At the same time, the Minister conceded that the deficient rainfall in some parts of the country and the unprecedented hardening of international crude prices were likely to moderate output growth for the year despite 7.4 per cent being recorded in the first quarter. He said the RBI's projection of six to 6.5 per cent for the year "is consistent with our analysis as well." Noting that even at six per cent, India would be one of the fastest growing economies in the world, he said this was on the back of the 8.2 per cent growth last year and this should thus be considered satisfactory.
Addressing the annual Economic Editors Conference, Mr.
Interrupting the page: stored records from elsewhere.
-- ==== Sys2Proof/Certificates/Slice0/Obligations.lean ====
section
/-! DEFINITION. The statements for the provers. -/

open Sys2Proof Sys2Proof.Machine

/-- A step takes the command at the front of the queue and carries it out on the state with the queue's rest; with nothing waiting one core cycle passes (log entry 5: what the block does of itself at a clock edge). -/
def Obligations.StepRunsFrontCommand : Prop :=
  (∀ (c : Instr) (s : State), step { s with pending := c :: s.pending } = exec c s) ∧
  (∀ s : State, s.pending = [] → step s = .next s.tick)

/-- R28, R44, R372, R413, R484: the machine right after reset, the values the model's register list gives (those of the spec's register tables; where they give none, log entry 2). Every register reads its reset value, staged values equal those in force, every byte of GDDR7 reads zero with good check bits, no table entry, packet, command, unit or effect is there, the clocks stand still, and the invariant of StepKeepsInvariant holds. -/
def Obligations.ResetState : Prop :=
  (∀ (d : RegD) (n i j : Nat), State.reset.rd d n i j = d.reset i ∧ State.reset.rdStg d n i j = d.reset i) ∧
  (∀ t u k w, State.reset.tget t u k w = tdef t w ∧ ∀ c, State.reset.isBad t u k w c = false) ∧ (∀ a, State.reset.byte a = 0) ∧ (∀ w, State.reset.syn w = 0 ∧ State.reset.granValid w = false) ∧
  State.reset.pending = [] ∧ State.reset.flights = [] ∧ State.reset.effs = [] ∧ State.reset.out = [] ∧ State.reset.hif.rings = [] ∧ State.reset.secu.sess = [] ∧ State.reset.ser.kernels = [] ∧
  (∀ n, State.reset.armed n = false) ∧ State.reset.clkOn = false ∧ State.reset.tick = State.reset ∧ (∀ l, State.reset.lane l = laneOFF) ∧
  Memory.wf State.reset.mem.data = true ∧ State.reset.fclk < clkWrap

/-- R2, R398, R413: every step keeps the form of the machine's data, whatever state it starts in and whatever command is in front. GDDR7's listed bytes stay in their one canonical form (addresses strictly rising, no listed byte equal to the zero an unlisted address reads as), fabric time stays below its range of 2^48 s, and a command carried out leaves the rest of the queue as it was. -/
def Obligations.StepKeepsInvariant : Prop :=
  (∀ s t : State, Memory.wf s.mem.data = true → step s = .next t → Memory.wf t.mem.data = true) ∧
  (∀ s t : State, s.fclk < clkWrap → step s = .next t → t.fclk < clkWrap) ∧
  (∀ s t : State, step s = .next t → t.pending = s.pending.tail)

/-- R65, R66: the 64 header bytes of a packet. Every 64 header bytes come back from the fields they are read into, reserved bits included, and every packet whose fields fit is read back from its own 64 bytes. -/
def Obligations.HeaderImageRoundTrips : Prop :=
  (∀ bs payload : List Byte, bs.length = 64 → (Pkt.ofImage (leNat bs) payload).hdrBytes = bs) ∧
  (∀ p : Pkt, p.fits → Pkt.ofImage (leNat p.hdrBytes) p.payload = p)

/-- R11, R423, R464, R468, R480, R484: which steps stop. No command is refused; a command ends in a fault only where the dividers in force break R464 and the module is alive, and in every other state it answers a next state. While the module's clocks are stopped by PERST_N, the reference, the trip or the supply, a command other than one of the pins, the power stage and start-up changes nothing. -/
def Obligations.CommandsCompleteAndDeadModuleRests : Prop :=
  (∀ (c : Instr) (s : State), s.busOk = true ∨ s.alive = false → ∃ t, exec c s = .next t) ∧
  (∀ (c : Instr) (s : State) (r : Refusal), exec c s ≠ .refused r) ∧
  (∀ (c : Instr) (s : State) (f : Fault), exec c s = .fault f → f = .busUnspecified ∧ s.busOk = false ∧ s.alive = true) ∧
  (∀ (c : Instr) (s : State), s.alive = false →
    (∀ mv cur watts temp, c ≠ .vinSample mv cur watts temp) → (∀ what w, c ≠ .smbusRead what w) → (∀ trst tms, c ≠ .boundaryScan trst tms) → (∀ x, c ≠ .startUp x) →
    c ≠ .perstAssert → c ≠ .thermalTrip → c ≠ .supplyStop → c ≠ .softStart → exec c s = .next s)

/-- R34 to R40: the time ports. With its interval passed, a MASTER queues an LMF of its own for a Sync and for an Announce, every port that is not DISABLED one for a Pdelay_Req, each under its own sequence number; a Pdelay_Req is answered under its own, with the time it came in. As they leave, a Sync is given the clock's time and a Pdelay_Req's time is kept. A Sync on the SLAVE port gives TIM_OFFSET (in ps, within one of the exact value) and TIM_MLD before the servo acts; a Pdelay_Resp completes the request of its sequence number: a mean link delay within 10 ns of the average joins the last 16 and becomes TIM_PORT_MLD, another is discarded and counted; a Follow_Up is discarded and counted; an Announce is kept for information; a Pdelay_Req three intervals old is given up and counted; LOCKED without a Sync for three intervals becomes HOLDOVER with TIM_RATE as it stands. -/
def Obligations.TimePortsExchange : Prop :=
  ((∀ (s : State) (f : Nat), s.alive = true → f < 64 → s.bypassed f = false → s.role f = 1 → s.due (s.ptp f).syncAt (s.rdI TIM_INTERVALS_log_sync) = true →
    exec (.syncTransmit f) s = .next ((s.setPtp f { s.ptp f with syncAt := some s.cyc, syncSeq := ((s.ptp f).syncSeq + 1) % 65536 }).sendLmf f
      { typ := 0x10, body := [(s.ptp f).syncSeq] })) ∧
  (∀ (s : State) (f : Nat), s.alive = true → f < 64 → s.bypassed f = false → s.role f ≠ 0 → s.due (s.ptp f).pdelayAt (s.rdI TIM_INTERVALS_log_pdelay) = true →
    exec (.pdelayTransmit f) s = .next ((s.setPtp f { s.ptp f with pdelayAt := some s.cyc, pdelaySeq := ((s.ptp f).pdelaySeq + 1) % 65536 }).sendLmf f
      { typ := 0x12, body := [(s.ptp f).pdelaySeq] })) ∧
  (∀ (s : State) (f : Nat), s.alive = true → f < 64 → s.bypassed f = false → s.role f = 1 → s.due (s.ptp f).announceAt (s.rdI TIM_INTERVALS_log_announce) = true →
    exec (.announceTransmit f) s = .next ((s.setPtp f { s.ptp f with announceAt := some s.cyc, announceSeq := ((s.ptp f).announceSeq + 1) % 65536 }).sendLmf f
      { typ := 0x14, body := [(s.ptp f).announceSeq] })) ∧
  (∀ (s : State) (f : Nat) (m : PtpMsg), s.alive = true → f < 64 → m.seq < 65536 → m.src < 2 ^ 80 → s.bypassed f = false → s.role f ≠ 0 →
    exec (.ptpPdelayReq f m) s = .next (s.sendLmf f { typ := 0x13, body := [s.fclk / 2 ^ 32, m.seq, m.src] })) ∧
  (∀ (s : State) (f q : Nat), (s.ptpBody f 0x10 [q]).1.drop 34 = ptpTime (s.fclk / 2 ^ 32) ∧ (s.ptpBody f 0x10 [q]).2 = s ∧
    ((s.ptpBody f 0x12 [q]).2.ptp f).reqs = (s.t16, s.cyc, q) :: (s.ptp f).reqs)) ∧
  ((∀ (s : State) (f : Nat) (t1 corr : Int), s.alive = true → f < 64 → s.bypassed f = false → s.role f = 2 →
    ∃ (u : State) (p : Int),
      exec (.ptpSync f t1 corr) s = .next (if u.rd TIM_STATE_state = 4 then u else
        (if u.rd TIM_STATE_state = 0 ∨ u.rd TIM_STATE_state = 3 then u.setTimState 1 else u).servo
          ((s.t16 - t1 - corr) * 1000 - (s.rdI TIM_PORT_MLD_mld_ps 0 f + s.rdI TIM_PORT_asym 0 f) * 65536)) ∧
      u.rd TIM_OFFSET_offset_ps = ofSigned 32 p ∧
      ((s.t16 - t1 - corr) * 1000 - (s.rdI TIM_PORT_MLD_mld_ps 0 f + s.rdI TIM_PORT_asym 0 f) * 65536 - p * 65536).natAbs < 65536 ∧
      u.rd TIM_MLD_mld_ps = ofSigned 32 (s.rdI TIM_PORT_MLD_mld_ps 0 f) ∧ u.tim.lastSync = s.cyc ∧ u.fclk = s.fclk) ∧
  (∀ (s : State) (f seq c : Nat) (corr t1p : Int) (m : PtpMsg), s.alive = true → f < 64 → m.seq = seq → m.corr = corr → seq < 65536 → s.bypassed f = false → s.role f ≠ 0 →
    (s.ptp f).reqs.find? (fun q => q.2.2 = seq) = some (t1p, c, seq) →
    (¬((s.ptp f).hist.length ≠ 0 ∧ 20 * 65536 * (s.ptp f).hist.length < (((s.ptp f).hist.length : Int) * (s.t16 - t1p - corr) - (s.ptp f).hist.sum).natAbs) →
    ∃ (t : State) (p : Int), exec (.ptpPdelayResp f m) s = .next t ∧ (t.ptp f).reqs = (s.ptp f).reqs.filter (fun q => q.2.2 ≠ seq) ∧
      (t.ptp f).hist = ((s.t16 - t1p - corr) :: (s.ptp f).hist).take 16 ∧ t.rd TIM_PORT_MLD_mld_ps 0 f = ofSigned 32 p ∧ (s.role f = 2 → t.rd TIM_MLD_mld_ps = ofSigned 32 p) ∧
      ((t.ptp f).hist.sum * 1000 - p * (65536 * (2 * (t.ptp f).hist.length : Nat))).natAbs < 65536 * (2 * (t.ptp f).hist.length)) ∧
    ((s.ptp f).hist.length ≠ 0 → 20 * 65536 * (s.ptp f).hist.length < (((s.ptp f).hist.length : Int) * (s.t16 - t1p - corr) - (s.ptp f).hist.sum).natAbs →
      exec (.ptpPdelayResp f m) s = .next ((s.setPtp f { s.ptp f with reqs := (s.ptp f).reqs.filter (fun q => q.2.2 ≠ seq) }).cnt TIM_RX_DISCARD_count))) ∧
  (∀ (s : State) (f : Nat), s.alive = true → f < 64 → s.bypassed f = false →
    exec (.ptpFollowUp f) s = .next (s.cnt TIM_RX_DISCARD_count)) ∧
  (∀ (s : State) (f gm cl : Nat), s.alive = true → f < 64 → s.bypassed f = false → s.role f = 2 →
    exec (.ptpAnnounce f gm cl) s = .next { s with tim := { s.tim with gm := some (gm, cl) } }) ∧
  (∀ (s : State) (f c q : Nat) (t1p : Int), s.alive = true → f < 64 → (s.ptp f).reqs.getLast? = some (t1p, c, q) →
    s.passed c (s.rdI TIM_INTERVALS_log_pdelay) 3 = true →
    exec (.pdelayTimeout f) s = .next ((s.setPtp f { s.ptp f with reqs := (s.ptp f).reqs.dropLast }).cnt TIM_PDELAY_TIMEOUT_count)) ∧
  (∀ (s : State), s.alive = true → s.rd TIM_STATE_state = 2 → s.passed s.tim.lastSync (s.rdI TIM_INTERVALS_log_sync) 3 = true →
    ∃ t, exec .syncLoss s = .next t ∧ t.rd TIM_STATE_state = 3 ∧ t.rd TIM_RATE_rate = s.rd TIM_RATE_rate ∧ t.fclk = s.fclk))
Chidambaram said the encouraging growth in tax collections during the current year had "made us cautiously optimistic" about achieving the budget targets. "Restoring the health of public finances is one of our topmost priorities." Regarding the Fiscal Responsibility and Budget Management Act, which came into effect this year, he said: "The rules mandate us to reduce the revenue deficit by 0.5 per cent of the GDP and fiscal deficit by 0.3 per cent of the GDP at the end of each financial year." The 2004-5 budget aimed at bringing down revenue deficit to 2.5 per cent and fiscal deficit to 4.4 per cent of the GDP.
Mr. Chidambaram, who stressed that more fiscal steps would be taken, if needed, to stem inflation, described the record increase in global crude oil prices as the biggest economic challenge faced by the UPA Government during its six months in office. "The biggest challenge has been the threat to price stability and structural reform of the petroleum sector arising out of the unprecedented rise in global crude oil prices," he said. Through a combination of macro-economic management and carefully calibrated measures, the move from administered to market-determined prices had been restarted, while minimising the adverse impact of rising petroleum product prices on overall inflation and on citizens.
Besides, fiscal and monetary measures such as cutting customs and excise duties on petroleum products and steel, as well as increasing the Cash Reserve Ratio of commercial banks had been adopted for reining in prices.
Asked about the fate of the Planning Commission's proposal to utilise foreign exchange reserves for infrastructure development, the Minister said a decision would be taken in consultation with the Prime Minister. He pointed to the "stimulating debate" under way on the issue, and said he was "absorbing all the ideas" being discussed before taking a decision.